The larger context is that Jesus is teaching, here, not about marriage, but about divorce. Throughout the last century, the church struggled with how to apply this teaching to real human situations. Based on the “plain sense” of this passage – the very same plain-sense approach the conservatives urge us to apply to the line, “a man shall leave father and mother and be joined to his wife” – Jesus seems to be issuing an absolute prohibition against remarriage after divorce.

The problem for those traditionalists who cite Matthew 19:5 in support of the “one-man, one-woman” definition of marriage is that they themselves have extensively re-interpreted another part of this very same teaching, the part that deals with divorce. How can they justify re-interpreting “whoever divorces his wife, except for unchastity, and marries another commits adultery,” while at the same time insisting on a traditional understanding of “a man shall leave his father and mother and be joined to his wife, and the two shall become one flesh?” That inconsistency is the proverbial elephant in the living room of their argument.

The basis of the re-interpretation of Jesus’ divorce teaching, of course, is that the institution of divorce of which he’s speaking is not the same as divorce today. In Jesus’ day, a man could divorce his wife on a whim, for a reason as trivial as burning the dinner. More often than not, the divorced woman became, overnight, a social outcast. Unless her family of origin had mercy on her and took her in as a household servant, she had no means of support. She faced a stark choice between prostitution and starvation. With that social context in mind, Jesus is essentially saying to his disciples: “Any married man who follows me cannot abandon his wife to such a terrible fate.”

The Roman Catholic Church doesn’t face that problem of interpretation. Catholics still hold to the literal, plain-sense reading of Matthew 19:4-5. Consequently, that church continues to maintain a near-absolute prohibition of divorce – although pastoral compassion has forced them to open (for those who can afford the hefty fees, anyway) the rather sizable loophole of the annulment process. Through the annulment investigation, couples seeking remarriage after divorce can, after turning an arduous series of intellectual and theological back-flips, finally gain permission to be married in the church.

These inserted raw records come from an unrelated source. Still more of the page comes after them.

section
/-! SUPPORT. The service of a completion in a stream (42_reception_pipeline.md R160 to R162): where the two variants run,
and which variant RXC runs. -/

namespace Sys2Proof.Machine

/-! ## RXC.FRAME and RXC.OVR -/

/-- R161: the frame is handed over, and the other buffer armed. -/
theorem execRxcFrame_unread {s : State} (hp : s.rxcPend = true) (hl : s.link = .streaming) (hr : s.ready = false)
    (ha : s.rxa = false) :
    execRxcFrame s = .next { s with
      rxcPend := false, ready := true, widx := flipOffset s.widx
      rxa := true, rxsp := .pool, rxbase := flipOffset s.widx, rxlen := 84, rxcnt := 0
      trace := s.trace ++ [.line .rxcFrame, .arm .pool (flipOffset s.widx) 84] } := by
  rw [execRxcFrame, if_pos ⟨hp, hl, hr⟩, armReceive_unarmed (by exact ha)]
  simp [State.log, State.emit, State.clearPend, State.setReady]

/-- The state in which the new frame has been dropped (R162). -/
def State.withFrameDropped (s : State) : State :=
  { s with
    rxcPend := false, cntOvr := bump s.cfg s.cntOvr
    trace := s.trace ++ [.line .rxcOvr, .drop (.overrun s.widx)] }

/-- R162 under `halt`: nothing is armed again. -/
theorem execRxcOvr_halt {s : State} (hp : s.rxcPend = true) (hl : s.link = .streaming) (hr : s.ready = true)
    (hpol : s.cfg.ovrPolicy = .halt) : execRxcOvr s = .next s.withFrameDropped := by
  simp [execRxcOvr, hp, hl, hr, hpol, State.withFrameDropped, State.raiseDrop, State.countDrop, State.log, State.emit,
    State.clearPend]

/-- R162 under `rearm_same`: the same buffer is armed again. -/
theorem execRxcOvr_rearmSame {s : State} (hp : s.rxcPend = true) (hl : s.link = .streaming) (hr : s.ready = true)
    (hpol : s.cfg.ovrPolicy = .rearmSame) : execRxcOvr s = armReceive .pool s.widx 84 s.withFrameDropped := by
  simp [execRxcOvr, hp, hl, hr, hpol, State.withFrameDropped, State.raiseDrop, State.countDrop, State.log, State.emit,
    State.clearPend]

/-! ## RXC -/

theorem execRxc_idle {s : State} (hp : s.rxcPend = true) (hl : s.link = .idle) : execRxc s = execRxcIdle s := by
  simp only [execRxc, hp, hl, if_true]

/-- R160 in a stream: READY selects the variant. -/
theorem execRxc_streaming {s : State} (hp : s.rxcPend = true) (hl : s.link = .streaming) :
    execRxc s = if s.ready then execRxcOvr s else execRxcFrame s := by
  simp only [execRxc, hp, hl, if_true]

/-- With nothing armed, and a byte at DESC[6] where the descriptor is awaited, a pending notification is served (R160). -/
theorem execRxc_completes {s : State} (hp : s.rxcPend = true) (ha : s.rxa = false)
    (he : s.link = .awaiting → (Memory.read s.desc 6).isSome = true) : ∃ t, execRxc s = .next t := by
  cases hl : s.link with
  | idle =>
    rw [execRxc_idle hp hl]
    exact ⟨_, if_pos ⟨hp, hl⟩⟩
  | awaiting =>
    obtain ⟨echo, hecho⟩ := Option.isSome_iff_exists.1 (he hl)
    rw [execRxc_awaiting hp hl hecho]
    split
    · rename_i hok
      exact ⟨_, execRxcHsok_matching hp hl ha (hok ▸ hecho)⟩
    · rename_i hbad
      exact ⟨_, execRxcHsbad_mismatching hp hl hecho hbad⟩
  | streaming =>
    rw [execRxc_streaming hp hl]
    split
    · rename_i hr
      cases hpol : s.cfg.ovrPolicy with
      | halt => exact ⟨_, execRxcOvr_halt hp hl hr hpol⟩
      | rearmSame => exact ⟨_, (execRxcOvr_rearmSame hp hl hr hpol).trans (armReceive_unarmed (by exact ha) _ _ _)⟩
    · rename_i hr
      exact ⟨_, execRxcFrame_unread hp hl (Bool.eq_false_of_not_eq_true hr) ha⟩

end Sys2Proof.Machine
end

section
namespace Sys2Proof.Proofs

open Sys2Proof.Machine Sys2Proof.Safety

Yet, they do so only by convincing the church that the earlier marriage was never valid in the first place (an awkward and pastorally insensitive ruling, if children are involved).

Would those Presbyterians who get so worked up over even the thought of a Presbyterian same-sex marriage really want to embrace the Roman Catholic prohibition of remarriage after divorce? Not likely. Yet, if their proof-texting argument is to remain logically consistent, that's the only course available to them.

We Presbyterians need to seriously engage these biblical texts, and not in a superficial, proof-texting way, either. We need to do it together, in community. Only then will we stop talking past each other.